Hoof volunteers also succeeded in transporting workers from the local Water and Power Bureau, along with a welding machine and other necessary equipment, to the village of Paran Parviz so they could repair the village’s gas and electricity lines.
The group also organized a campaign to gather non-monetary donations from people to help people affected by the flood. Since there has widespread mistrust of the government, people were more inclined to trust a group like Hoof, and the campaign was well received.
Hoof also worked side by side with the army’s 65th Brigade and special airborne forces the Green Berets, which were trying to repair a pipe carrying drinking water to the village of Cham Mehr. The volunteers helped the army transport the replacement pipe and the equipment required to repair the village’s electrical system.
Experienced in Disaster Relief
Hoof volunteers have stepped in during previous times of disaster. Even before the group officially created its organization, it had helped out during the devastating Rudbar earthquake in northern Iran, and in rescue missions following plane crashes in Khorramabad and in the province of Chaharmahal and Bakhtiari.
In 2017, when a 7.3-magnitude earthquake hit Sarpol-e Zahab in the western province of Kermanshah, they spent 20 days in the devastated area, and helped relief workers to reach difficult-to-reach places.

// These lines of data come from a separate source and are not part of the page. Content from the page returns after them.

/-- ACORE_CLK_DONE. -/
def acoreClkDoneOp (m : Mach) : Mach :=
  match m.acores.stepTo with
  | some v => (m.modAcores fun a => { a with curClk := v, stepTo := none }).leanSettle
  | none => m

/-- ACORE_STATUS. -/
def acoreStatus (m : Mach) : Nat :=
  let pend : List Nat := m.gov.requests.filterMap fun (q : UpAsk) => match q.req with | .cluster c => some (2 ^ (5 + c.val)) | _ => none
  m.acores.curClk.toNat + Bits.ofBool m.acores.stepTo.isSome * 16 + pend.sum

/-! ### Upward steps (R40 to R42, R55, R60) -/

/-- HOLD and the rule for an unlocked beat allow a step now (R42, R43). -/
def upWindow (m : Mach) : Bool := !m.site.hold && (m.beat.locked || decide (16 ≤ m.beat.sinceUp))

/-- The domain is one of those that slots switch, and that count toward the eight of R41. The others change state only in bring-up and in
the service steps. [log 189 DEDUCED] -/
def domCounts (dom : Nat) : Bool := decide (dom < 26) || dom == 40

/-- The step can be taken in this slot, R55 apart (R41, R42, HOLD). [log 189 DEDUCED] -/
def upCan (m : Mach) (r : UpReq) : Bool :=
  m.upWindow && match r with
  | .op d =>
      let x := m.die d.val
      m.holdsPoint d.val && !x.stepUp && !x.stepDown && !m.gov.slotOps.contains d && decide (x.curOp.toNat < m.opGoal d.val)
  | .ret d => (m.die d.val).curRet && !(m.die d.val).leaving && !m.dieOut d.val && !m.gov.slotOps.contains d
  | .domain d dom => !m.dieOut d.val && m.domain d.val dom.val ≠ .on && domCounts dom.val && decide (m.gov.slotDoms < 8)
  | .cluster c => m.clusterState c.val ≠ 2 && decide (m.gov.slotDoms < 8)
  | .clk => m.acores.stepTo.isNone && decide (m.acores.curClk.toNat < m.targetClk)

/-- The request asks for nothing any more. -/
def upMet (m : Mach) (r : UpReq) : Bool :=
  match r with
  | .op d => decide ((m.die d.val).targetOp.toNat ≤ (m.die d.val).curOp.toNat) || m.dieOut d.val
  | .ret d => !(m.die d.val).curRet || (m.die d.val).leaving || m.dieOut d.val
  | .domain d dom => m.domain d.val dom.val == .on || m.dieOut d.val
  | .cluster c => m.clusterState c.val == 2
  | .clk => decide (m.targetClk ≤ (m.acores.stepTo.getD m.acores.curClk).toNat)

/-- Makes an upward step. -/
def upTake (m : Mach) (r : UpReq) : Mach :=
  let m := { m with beat := { m.beat with sinceUp := 0 } }
  match r with
  | .op d => (m.modDie d.val fun x => { x with stepUp := true }).modGov fun g => { g with slotOps := d :: g.slotOps }
  | .ret d => (m.modDie d.val fun x => { x with leaving := true }).modGov fun g => { g with slotOps := d :: g.slotOps }
  | .domain d dom => (m.domainUp d dom).modGov fun g => { g with slotDoms := g.slotDoms + Bits.ofBool (domCounts dom.val) }
  | .cluster c =>
      let m := m.modAcores fun a => { a with clusters := FMap.set 2 a.clusters c.val 2, waking := a.waking ++ [c.val] }
      m.modGov fun g => { g with slotDoms := g.slotDoms + 1 }
  | .clk => m.clkMove (m.acores.curClk + 1)

def stepRefused (m : Mach) : Mach := m.count (pwrReg 0x38) true

/-- The angle has passed the slot (R39). -/
def slotGone (m : Mach) : Bool := decide (m.beat.period * (m.beat.slot.toNat + 1) ≤ 16 * (m.now - m.beat.zero))

/-- Lean state ends: engines, the tier and a held start or service step go on (R74, R75). -/
def leanExit (m : Mach) : Mach :=
  let m := if m.lean.sealedHere then m.count (pwrReg 0x3C) true else m
  let m := { m with lean := { m.lean with state := 3, sealedHere := false, mapHere := false, saveDue := false, waitDone := false } }
  (m.modBoot fun b => { b with svcHeld := false }).tierResume

/-- The resume steps of a slot (R74, R514). -/
def resumeSteps (m : Mach) : Mach :=
  if m.lean.state ≠ 3 then m
  else
    let m := m.forEach ([0, 1, 2, 3] : List (Fin 4)) fun m d =>
      if m.resumes d.val && m.upCan (.op d) && m.headroomOk then m.upTake (.op d) else m
    if m.upCan .clk && m.headroomOk then m.upTake .clk else m

/-- Held scheduler entries: each is taken or dropped (R59). -/
def grantHeld (m : Mach) : Mach :=
  let hs := m.gov.held
  let m := m.modGov fun g => { g with held := [] }
  m.forEach hs fun m h =>
    if m.upMet h.req then m
    else if !m.inLean && m.upCan h.req && m.headroomOk then m.upTake h.req else m.stepRefused

/-- Register requests, oldest first: a request that the slot cannot take stays (R60); a die below its goal moves toward it (R45). -/
def grantRequests (m : Mach) : Mach :=
  let rise (m : Mach) (d : Fin 4) : Mach :=
    if m.holdsPoint d.val && decide ((m.die d.val).curOp.toNat < m.opGoal d.val) then m.askUp (.op d) else m
  let m := m.forEach [0, 1, 2, 3] rise
  let m := if m.acores.curClk.toNat < m.targetClk ∧ !m.inLean then m.askUp .clk else m
  m.forEach (m.gov.requests.map fun q => q.req) fun m r =>
    if m.upMet r then m.dropUp r
    else if m.inLean || !m.upCan r then m
    else if !m.headroomOk then m.stepRefused
    else
      let m := m.upTake r
      match r with
      | .op _ | .clk => m
      | _ => m.dropUp r

/-- The enforcement undo of R53: the most recent step still in force is undone. [log 31 DESIGN CHOICE] -/
def grantUndo (m : Mach) : Mach :=
  if !m.gov.undoHeld || m.inLean || !m.upWindow then m
  else
    match m.gov.steps with
    | [] => m.modGov fun g => { g with undoHeld := false }
    | .die d :: rest =>
      if m.gov.slotOps.contains d then m
      else if !m.headroomOk then m.stepRefused
      else
        let m := m.modDie d.val fun x => { x with enfOp := BitVec.ofNat 3 (min m.variantTop (x.enfOp.toNat + 1)) }
        let m := { m with beat := { m.beat with sinceUp := 0 } }
        m.modGov fun g => { g with steps := rest, undoHeld := false, calmUs := 0, slotOps := d :: g.slotOps }
    | .ox :: rest =>
      if !m.headroomOk then m.stepRefused
      else
        let m := { m with beat := { m.beat with sinceUp := 0 } }
        m.modGov fun g => { g with steps := rest, undoHeld := false, calmUs := 0, oxLimit := g.oxLimit - 1 }

/-- SLOT_START: the start of the load slot, once in a beat (R39, R60, R74). [log 30 DEDUCED, 31 DESIGN CHOICE, 32 DEDUCED, 34 DESIGN CHOICE, 35 DEDUCED, 40 DEDUCED] -/
def slotStartOp (m : Mach) : Mach :=
  if m.beat.slotDone || m.slotGone then m
  else
    let m := m.advance (m.beat.zero + (m.beat.period * m.beat.slot.toNat + 15) / 16)
    let m := { m with beat := { m.beat with slotDone := true } }
    if m.boot.inReset then m
    else
      let m := m.oxDiagWake.modGov fun g => { g with slotOps := [], slotDoms := 0 }
      let m := if m.lean.state = 2 && m.lean.waitDone && !m.site.hold then m.leanExit else m
      m.resumeSteps.grantHeld.grantRequests.grantUndo.leanSettle

/-! ### The governor (R51 to R54) -/

/-- METER_SAMPLE: VIN and VBUS in 0.1 V, the current in mA, the dies' power in 0.1 mW. [log 33 DESIGN CHOICE] -/
def meterSampleOp (m : Mach) (vin vbus : BitVec 10) (cur : Nat) (dies : List Nat) : Mach :=
  let p := vin.toNat * cur
  let m := m.modGov fun g =>
    let ds := (List.zip [0, 1, 2, 3] dies).foldl (fun (f : FMap (List Nat)) (x : Nat × Nat) =>
      FMap.set [] f x.1 ((x.2 :: FMap.get [] f x.1).take 1000)) g.dieSamples
    { g with vin := vin, vbus := vbus, samples := (p :: g.samples).take 1000, dieSamples := ds, beatSum := g.beatSum + p,
             beatCount := g.beatCount + 1, energy := g.energy + p }
  let excess := decide (m.effCap < m.avgMs)
  let spent := m.gov.oxLimit = 2 && ([0, 1, 2, 3].all fun d => !m.holdsPoint d || (m.die d).curOp = 0)
  m.modGov fun g =>
    { g with overUs := if excess then g.overUs + 1 else 0
             stepAt := if excess then g.stepAt else none
             calmUs := if m.headroomOk && !g.undoHeld then g.calmUs + 1 else 0
             spentUs := if excess && spent then g.spentUs + 1 else 0
             fastUs := if m.effCap * 115 < p * 100 then g.fastUs + 1 else 0
             capUnmet := g.capUnmet && excess }
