-- ==== Sys2Proof/Machine/ExecLink.lean ====
section
/-!
DEFINITION. The commands of the Kerly links and the herd (chapter 14).
-/
namespace Sys2Proof
namespace Machine
namespace Mach

/-- HERD_CTL.ATTACH, or an answer that gives the module its number (R447). -/
def attachRow (m : Mach) (granted : Option (BitVec 9)) : Mach := m.regRow (herdReg 0x400) fun m => m.attachOp granted

end Mach

/-! ### The commands -/

/-- FLIT_IDLE (R436): An IDLE flit returns credits. -/
def execFlitIdle (l : LinkId) (h : FlitHdr) (s : State) : Host.Outcome State Fault Refusal :=
  s.act fun m => m.flitIdleOp l.key h

/-- FLIT_MSG (R437): A MSG flit is accepted in sequence and its messages delivered, or discarded with a NAK. -/
def execFlitMsg (l : LinkId) (h : FlitHdr) (u : FlitMsgs) (s : State) : Host.Outcome State Fault Refusal :=
  s.act fun m => m.flitMsgOp l.key h u

/-- FLIT_NAK (R437): A NAK makes the sender replay from the flit after ACK. -/
def execFlitNak (l : LinkId) (h : FlitHdr) (s : State) : Host.Outcome State Fault Refusal :=
  s.act fun m => m.flitNakOp l.key h

/-- FLIT_DISC (R444): A DISC flit gives the peer's identity, die, revision, features and version. -/
def execFlitDisc (l : LinkId) (h : FlitHdr) (p : BitVec 152) (s : State) : Host.Outcome State Fault Refusal :=
  s.act fun m => m.flitDiscOp l.key h (discOf p)

/-- FLIT_TOPO (R450): A newer TOPO record updates the topology table and is forwarded. -/
def execFlitTopo (l : LinkId) (h : FlitHdr) (r : TopoRec) (s : State) : Host.Outcome State Fault Refusal :=
  s.act fun m => m.flitTopoOp l.key h r

/-- FLIT_FAIL (R442): A FAIL flit from an A-die declares that die dead. -/
def execFlitFail (l : LinkId) (h : FlitHdr) (s : State) : Host.Outcome State Fault Refusal :=
  s.act fun m => m.flitFailOp l.key h

/-- IDLE_SEND (R436): A link end with nothing to send sends an IDLE flit once per µs. -/
def execIdleSend (l : LinkId) (s : State) : Host.Outcome State Fault Refusal :=
  s.act fun m => m.idleSendOp l.key

/-- LANE_LOCK_LOSS (R438): A lane losing lock puts its link into TRAINING. -/
def execLaneLockLoss (l : LinkId) (lane : Fin 34) (s : State) : Host.Outcome State Fault Refusal :=
  s.act fun m => m.laneLockLossOp l.key lane

/-- LINK_SILENCE (R438): No good flit for 100 µs puts the link into TRAINING. -/
def execLinkSilence (l : LinkId) (s : State) : Host.Outcome State Fault Refusal :=
  s.act fun m => m.linkSilenceOp l.key

/-- TRAINING_DONE (R439): A training attempt ends, sparing lanes or narrowing width, and sending resumes. -/
def execTrainingDone (l : LinkId) (failed : BitVec 34) (s : State) : Host.Outcome State Fault Refusal :=
  s.act fun m => m.trainingDoneOp l.key failed

/-- TRAIN_TIMEOUT (R440): A link not up 300 µs after entering TRAINING goes DOWN. -/
def execTrainTimeout (l : LinkId) (s : State) : Host.Outcome State Fault Refusal :=
  s.act fun m => m.trainTimeoutOp l.key

/-- HERD_RETRY (R440): A DOWN herd port retries training every second. -/
def execHerdRetry (p : Fin 16) (s : State) : Host.Outcome State Fault Refusal :=
  s.act fun m => m.herdRetryOp p

/-- CABLE_PRESENT (R589): CBL_PRES_N changes, enabling or stopping training of a herd port. -/
def execCablePresent (p : Fin 16) (present : Bool) (s : State) : Host.Outcome State Fault Refusal :=
  s.act fun m => m.cablePresentOp p present

/-- LINK_RETRAIN (R438): LINK_CTL.RETRAIN starts training of the link. -/
def execLinkRetrain (l : LinkId) (s : State) : Host.Outcome State Fault Refusal :=
  s.act fun m => m.regRow (linkReg l.key 0) fun m => m.linkRetrainOp l.key

/-- HOLD_DOWN (R440): LINK_CTL.HOLD_DOWN holds the link DOWN or releases it. -/
def execHoldDown (l : LinkId) (hold : Bool) (s : State) : Host.Outcome State Fault Refusal :=
  s.act fun m => m.regRow (linkReg l.key 0) fun m => m.holdDownOp l.key hold

/-- TOPO_TIMER (R450): Every 100 ms a module floods its TOPO record. -/
def execTopoTimer (s : State) : Host.Outcome State Fault Refusal :=
  s.act fun m => m.topoTimerOp

/-- ROUTE_COMPUTE (R451): A module recomputes routes after a topology change, possibly declaring modules dead or a new Bellwether. -/
def execRouteCompute (s : State) : Host.Outcome State Fault Refusal :=
  s.act fun m => m.routeComputeOp

/-- HERD_REQUEST (R454): The herd ingress issues an arriving request in number order or resends a kept result. -/
def execHerdRequest (k : Nat) (s : State) : Host.Outcome State Fault Refusal :=
  s.act fun m => m.herdRequestOp k

/-- HERD_RESPONSE (R453): An answer or receipt for a herd request reaches its source. -/
def execHerdResponse (k : Nat) (s : State) : Host.Outcome State Fault Refusal :=
  s.act fun m => m.herdResponseOp k

/-- HERD_RESEND (R455): After 1 ms unanswered, the source resends every unanswered request to the destination. -/
def execHerdResend (u : BitVec 9) (s : State) : Host.Outcome State Fault Refusal :=
  s.act fun m => m.herdResendOp u.toNat

/-- ATTACH (R447): HERD_CTL.ATTACH starts attach, where the Bellwether gives the module a number. -/
def execAttach (granted : Option (BitVec 9)) (s : State) : Host.Outcome State Fault Refusal :=
  s.act fun m => m.attachRow granted

/-- MCAST_RECEIVE (R461): Multicast data reaching a module is forwarded on the tree and written if the module is a member. -/
def execMcastReceive (p : Fin 16) (src : BitVec 9) (dst : BitVec 46) (group : Fin 16) (d : BitVec 512) (s : State) : Host.Outcome State Fault Refusal :=
  s.act fun m => m.mcastReceiveOp p src dst.toNat group d false

/-- MCAST_SEND_DONE (R460): The data of a multicast send has left on every tree port and MCAST_BUSY clears. -/
def execMcastSendDone (s : State) : Host.Outcome State Fault Refusal :=
  s.act fun m => m.mcastSendDoneOp

end Machine
end Sys2Proof
end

“I know that in certain provinces like Khuzestan people were forewarned,” says Hossein Garab from the village of Roodbar Kunani in Lorestan. "But there was no forewarning or planning to deal with the heavy precipitation and flooding in Lorestan,” he said. “So the people were completely taken off guard and many were cut off and surrounded by water. The people in these villages use decrepit aerial lifts to cross the rivers and these lifts could turn into disasters at any moment.” According to him, the second round of floods destroyed around 90 percent of the bridges in Lorestan and people were stranded.
After collecting donations from people, the Hoof volunteers then decided to return to the heart of the flooded area, but the main roads between the cities of Pol-e Dokhtar and Khorramabad had been washed out and they did not have proper vehicles to travel the flooded side roads to help rescue people and offer relief. Eventually they found three adequate vehicles, loaded up the necessary equipment and set out for Pol-e Dokhtar with donations, accompanied by the province’s mountain climbing team and volunteers from the Kooch group.
Fear of Starvation
Immediately upon arrival, the group went to the headquarters of the local Red Crescent. The people there, fearful of starvation, had already pillaged the building. They then went to the city’s Revolutionary Guards’ headquarters.
“Perhaps if they had forewarned people they would not have been so gripped by fear,” says Hossein Garab. “In a hangar away from the flooded area, the Guards had set up tents to shelter people but, unfortunately, the number of tents were far fewer than the people who had lost their homes. I did not count them, but I think there were 50 or 60 tents and this was not enough.” According to him, most of the relief workers’ efforts were wasted because there wasn’t anywhere to coordinate jobs and relief work. “It was a waste of good energy because either their efforts were misdirected or they worked in parallel without knowing what the others were doing,” he said.
In the midst of the mayhem, Hoof volunteers were looking for a fixed base from which to operate. Eventually, with the help of the head of a mountaineering team from the province, they set up operations in a hall at the city’s Azad University. Immediately after, they set up groups to rescue people and help flood victims. Using a zip line, they evacuated the elderly and the sick from the flooded areas and linked the villages of Murani, Kian Abad and Kialeh.
On its Telegram channel, Hoof wrote that as long as the situation remains critical in Khorramabad, Shahivand, Mamulan, Masur, Koohdasht and other flooded areas, they would stay with the flood victims and would continue to help them to the best of their abilities.